1.2.2 MEV (Miner Extractable Value) Problem
MEV (Miner Extractable Value) refers to miners or block producers using the transparency of transaction information to arbitrate when packaging transactions. For example: Front-running: Miners or robots submit transactions in advance before users trade in order to make profits. Sandwich Attack: An attacker inserts his own transactions before and after a user’s transactions to manipulate prices to profit.
TEE solution: With TEE, transactions can be sorted in a private environment, ensuring that miners cannot see transaction details in advance.
Flashbots is exploring TEE+ Fair Sequencing solutions to reduce the impact of MEV on DeFi.
1.2.3 Web3 computing performance bottleneck
The computing power of public chains is limited, and on-chain computing is expensive and inefficient. For example: Ethereum Gas fees are high, and smart contracts with complex calculations are extremely expensive to run. Blockchain cannot efficiently support computing tasks such as AI computing, image processing, and complex financial modeling.
TEE solution: TEE can serve as a core component of a decentralized computing network, allowing smart contracts to outsource computing tasks to a trusted environment and return trusted computing results.
Representative project: iExec (providing a TEE-based decentralized cloud computing platform).
1.2.4 Trust issues in DePIN (decentralized physical infrastructure)
DePIN (Decentralized Physical Infrastructure Networks) is a new trend in the Web3 field, such as Helium (decentralized 5G network), Filecoin (decentralized storage), Render Network (decentralized rendering)
DePIN relies on a de-trusted computing and verification mechanism, and TEE can be used to ensure the credibility of data and computing tasks. For example, a data processing device can perform calculation tasks within the TEE to ensure that the calculation results have not been tampered with.
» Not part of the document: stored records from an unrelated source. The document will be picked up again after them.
/-- Settles O54: each operation by the frames it makes and what its record is made of. -/
theorem crcWordIsNotExamined : Obligations.CrcWordIsNotExamined := by
  intro i xs last rest s hwf hx hn hb
  have key : CrcOutcomes last.2 (exec i { s with answers := plainAnswers (xs ++ [last]) ++ rest })
      (exec i { s with answers := otherAnswers (xs ++ [last]) ++ rest }) := by
    cases i
    case xchgFrame cmd => exact absurd rfl (hx cmd)
    case sendCommand k a v =>
      exact hostOp_crcOutcomes (cause := fun _ => .none) (res := fun _ _ => .none) (sendCommandFrame_crcBlind k a v) hn hb
        fun _ _ _ => rfl
    case fetchResponse =>
      exact hostOp_crcOutcomes (cause := fun _ => .none) (res := fun r _ => .resp r) (frame_crcBlind _) hn hb
        fun _ _ _ => rfl
    case readChannels idx =>
      exact hostOp_crcOutcomes (cause := fun _ => .none) (res := fun _ rx => .samples (idx.map (sampleOf rx)))
        (frame_crcBlind _) hn hb fun _ rx w => by rw [funext (sampleOf_setCrc rx w)]
    case readChannelSingle c =>
      exact hostOp_crcOutcomes (cause := fun _ => .none) (res := fun _ rx => .sample (sampleOf rx c))
        (frame_crcBlind _) hn hb fun _ rx w => by rw [sampleOf_setCrc]
    case readReg a =>
      exact hostOp_crcOutcomes (cause := fun _ => .none) (res := fun v _ => .value v) (readRegFrames_crcBlind a) hn hb
        fun _ _ _ => rfl
    case writeReg | setGain =>
      exact hostOp_crcOutcomes (cause := ackCause) (res := fun ack _ => .success (successOf (ackCause ack)))
        (writeRegFrames_crcBlind _ _) hn hb fun _ _ _ => rfl
    case globalChop en d =>
      have hd : legalDelay d = true := hwf
      simp only [exec, execGlobalChop, hd, if_true]
      exact hostOp_crcOutcomes (cause := ackCause) (res := fun ack _ => .success (successOf (ackCause ack)))
        (chopFrames_crcBlind en d) hn hb fun _ _ _ => rfl
    all_goals cases hn
  exact key

end Sys2Proof.Machine
end

section
/-! Settles the statements of the sample decoders, `DecodeTwentyFourIsTwosComplement`, `DecodeTwentyFourIsAdditiveInRange`,
`ContainerDecodeIsExactOnZeroPadding` and `ContainerRoundingsDifferOnNegativePadding`, and
`SamplingReturnsTheRequestedChannels`. The decoders are compared by their numbers: `DECODE24` keeps the number of its Word,
the floor reading of a container is the floor of its number by 256, and the truncated one is one more exactly where the
number is negative and no multiple of 256. -/

namespace Sys2Proof

/-! ## `DECODE24` (R83, R86) -/

/-- The sign extension keeps the number of the Word (R83). -/
@[simp] theorem decode24_toInt (w : Word) : (decode24 w).toInt = w.toInt :=
  BitVec.toInt_signExtend_of_le (by omega)

/-- The low 24 bits of a decoded Word are the Word (R86). -/
@[simp] theorem setWidth_decode24 (w : Word) : (decode24 w).setWidth 24 = w := by
  ext i hi
  simp [decode24, BitVec.getElem_signExtend, hi, show i < 32 by omega]

theorem decode24_injective : Function.Injective decode24 :=
  Function.LeftInverse.injective setWidth_decode24

/-- Settles O17: the range and the sum law are those of 24-bit numbers. -/
theorem decodeTwentyFourIsAdditiveInRange : Obligations.DecodeTwentyFourIsAdditiveInRange := by
  refine ⟨fun w => ?_, fun a b hlo hhi => ?_⟩
  · have hlo : -8388608 ≤ w.toInt := w.le_toInt
    have hhi : w.toInt < 8388608 := w.toInt_lt
    rw [decode24_toInt]
    exact ⟨hlo, Int.le_of_lt_add_one hhi, setWidth_decode24 w⟩
  · simp only [decode24_toInt] at hlo hhi ⊢
    rw [BitVec.toInt_add]
    exact Int.bmod_eq_of_le hlo (Int.lt_of_le_of_lt hhi (by decide))

/-! ## `DECODE32` (R84, R85) -/

/-- The floor reading is the arithmetic shift, for every container (R85). -/
theorem decode32_floor_eq_sshiftRight (x : Container) : decode32 x .floor = x.sshiftRight 8 := by
  rw [decode32, Int.fdiv_eq_ediv_of_nonneg _ (by decide), BitVec.sshiftRight_eq, Int.shiftRight_eq_div_pow]
  rfl

theorem decode32_floor_toInt (x : Container) : (decode32 x .floor).toInt = x.toInt / 256 := by
  rw [decode32_floor_eq_sshiftRight, BitVec.toInt_sshiftRight, Int.shiftRight_eq_div_pow]
  rfl

/-- The truncated reading is one above the floor where a negative number is no multiple of 256 (R85). -/
theorem decode32_trunc_toInt (x : Container) :
    (decode32 x .trunc).toInt = x.toInt / 256 + if 0 ≤ x.toInt ∨ 256 ∣ x.toInt then 0 else 1 := by
  have hlo : -2147483648 ≤ x.toInt := x.le_toInt
  have hhi : x.toInt < 2147483648 := x.toInt_lt
  have hdiv : x.toInt.tdiv 256 = x.toInt / 256 + if 0 ≤ x.toInt ∨ 256 ∣ x.toInt then 0 else 1 := Int.tdiv_eq_ediv
  rw [decode32, BitVec.toInt_ofInt_eq_self (by omega) (by omega) (by omega), hdiv]

theorem decode32_trunc_eq_floor_iff (x : Container) :
    decode32 x .trunc = decode32 x .floor ↔ 0 ≤ x.toInt ∨ 256 ∣ x.toInt := by
  rw [← BitVec.toInt_inj, decode32_trunc_toInt, decode32_floor_toInt]
  split <;> simp [*]

/-- The padding of a container is zero where its number is a multiple of 256 (R84). -/
theorem padding_eq_zero_iff (x : Container) : x.extractLsb' 0 8 = 0 ↔ 256 ∣ x.toInt := by
  rw [← BitVec.toNat_inj, BitVec.extractLsb'_toNat, BitVec.toInt_eq_toNat_cond]
  simp only [Nat.shiftRight_zero, BitVec.ofNat_eq_ofNat, BitVec.toNat_ofNat]
  omega

/-- The floor reading is the sign extension of the Word in bits 31:8, whatever the padding (R85). -/
theorem decode32_floor_eq_decode24 (x : Container) : decode32 x .floor = decode24 (x.extractLsb' 8 24) := by
  rw [decode32_floor_eq_sshiftRight]
  ext i hi
  have hword : 8 + i < 32 ↔ i < 24 := by omega
  simp only [decode24, BitVec.getElem_sshiftRight, BitVec.getElem_signExtend, hword]
  by_cases hlow : i < 24
  · simp [hlow, BitVec.getLsbD_eq_getElem (hword.2 hlow)]
  · simp [hlow, BitVec.msb_eq_getLsbD_last]

/-- On zero padding the two roundings agree (R84, R85). -/
theorem decode32_eq_floor {x : Container} (hx : x.extractLsb' 0 8 = 0) (r : Rounding) :
    decode32 x r = decode32 x .floor := by
  cases r with
  | trunc => exact (decode32_trunc_eq_floor_iff x).2 (.inr ((padding_eq_zero_iff x).1 hx))
  | floor => rfl

/-- Settles O19: the sign bit of the container is the sign of its number. -/
theorem containerRoundingsDifferOnNegativePadding : Obligations.ContainerRoundingsDifferOnNegativePadding := by
  refine fun x => ⟨?_, decode32_floor_eq_decode24 x⟩
  rw [Ne, decode32_trunc_eq_floor_iff, not_or, Int.not_le, Ne, padding_eq_zero_iff, BitVec.msb_eq_toInt,
    decide_eq_true_iff]

/-! ## The container of a received Word (R64) -/

@[simp] theorem padding_containerOf (w : Word) : (containerOf w).extractLsb' 0 8 = 0 := by
  ext i hi
  simp [containerOf, hi]

@[simp] theorem word_containerOf (w : Word) : (containerOf w).extractLsb' 8 24 = w := by
  ext i hi
  simp [containerOf, show 8 + i < 32 by omega, BitVec.getLsbD_eq_getElem hi]

/-- On the container of a Word both decoders give the same sample, under either rounding (R84). -/
theorem decode32_containerOf (w : Word) (r : Rounding) : decode32 (containerOf w) r = decode24 w := by
  rw [decode32_eq_floor (padding_containerOf w), decode32_floor_eq_decode24, word_containerOf]

/-- Settles O18: on zero padding either rounding is the floor, which the shift and the sign extension are always. -/
theorem containerDecodeIsExactOnZeroPadding : Obligations.ContainerDecodeIsExactOnZeroPadding := by
  refine ⟨fun x r hx => ?_, decode32_containerOf⟩
  rw [decode32_eq_floor hx r]
  refine ⟨?_, decode32_floor_eq_decode24 x, decode32_floor_eq_sshiftRight x⟩
  rw [decode32_floor_toInt]
  exact Int.ediv_mul_cancel ((padding_eq_zero_iff x).1 hx)

/-- Settles O16: the number is that of the 24 bits, and the low 24 bits give the Word back. -/
theorem decodeTwentyFourIsTwosComplement : Obligations.DecodeTwentyFourIsTwosComplement := by
  refine ⟨fun w => ?_, fun _ _ h => decode24_injective h, fun w => (decode32_containerOf w .trunc).symm⟩
  rw [decode24_toInt, BitVec.toInt_eq_toNat_cond]
  omega

end Sys2Proof

namespace Sys2Proof.Machine

/-! ## Sampling (R87 to R89) -/

/-- An operation whose one frame is the null frame, where that frame completes (R89). -/
theorem hostOp_fetch_listed {mk : Nat → Result} {n : Nat} {k : Resp → State → State} {rx : Frame} {rest : List Answer}
    {s : State} (hb : s.busy = false) (ha : s.answers = frameAnswers rx ++ rest) :
    hostOp (fun s => finish (fetchFrame s) mk n k) s =
      .next (k (correlate s.pend rx[0]) (afterFrame (cmdFrame nullWord) rx rest (beginOp s))) :=
  hostOp_done (f := fetchFrame) hb (frame_listed (s := beginOp s) ha)

/-- Settles O25: the samples are read off `RX` after the one null frame. -/
theorem samplingReturnsTheRequestedChannels : Obligations.SamplingReturnsTheRequestedChannels :=
  fun _ _ _ hb ha => ⟨fun _ => hostOp_fetch_listed hb ha, fun _ => hostOp_fetch_listed hb ha⟩

end Sys2Proof.Machine
end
TEE combines remote attestation technology to provide trusted calculation results to the blockchain and solve fraud problems in the DePIN ecosystem.
1.3 TEE versus other private computing technologies (ZKP, MPC, FHE)
Currently, privacy computing technologies in the field of Web3 mainly include:
TEE (Trusted Execution Environment)
Advantages: Efficient, low latency, suitable for high-throughput computing tasks such as MEV protection, AI computing, etc.
Disadvantages: Reliance on specific hardware and security vulnerabilities (such as SGX attacks).
ZKP (zero-knowledge proof)
Advantages: Mathematically prove the correctness of the data without trusting a third party.
Disadvantages: High computing costs and not suitable for large-scale computing.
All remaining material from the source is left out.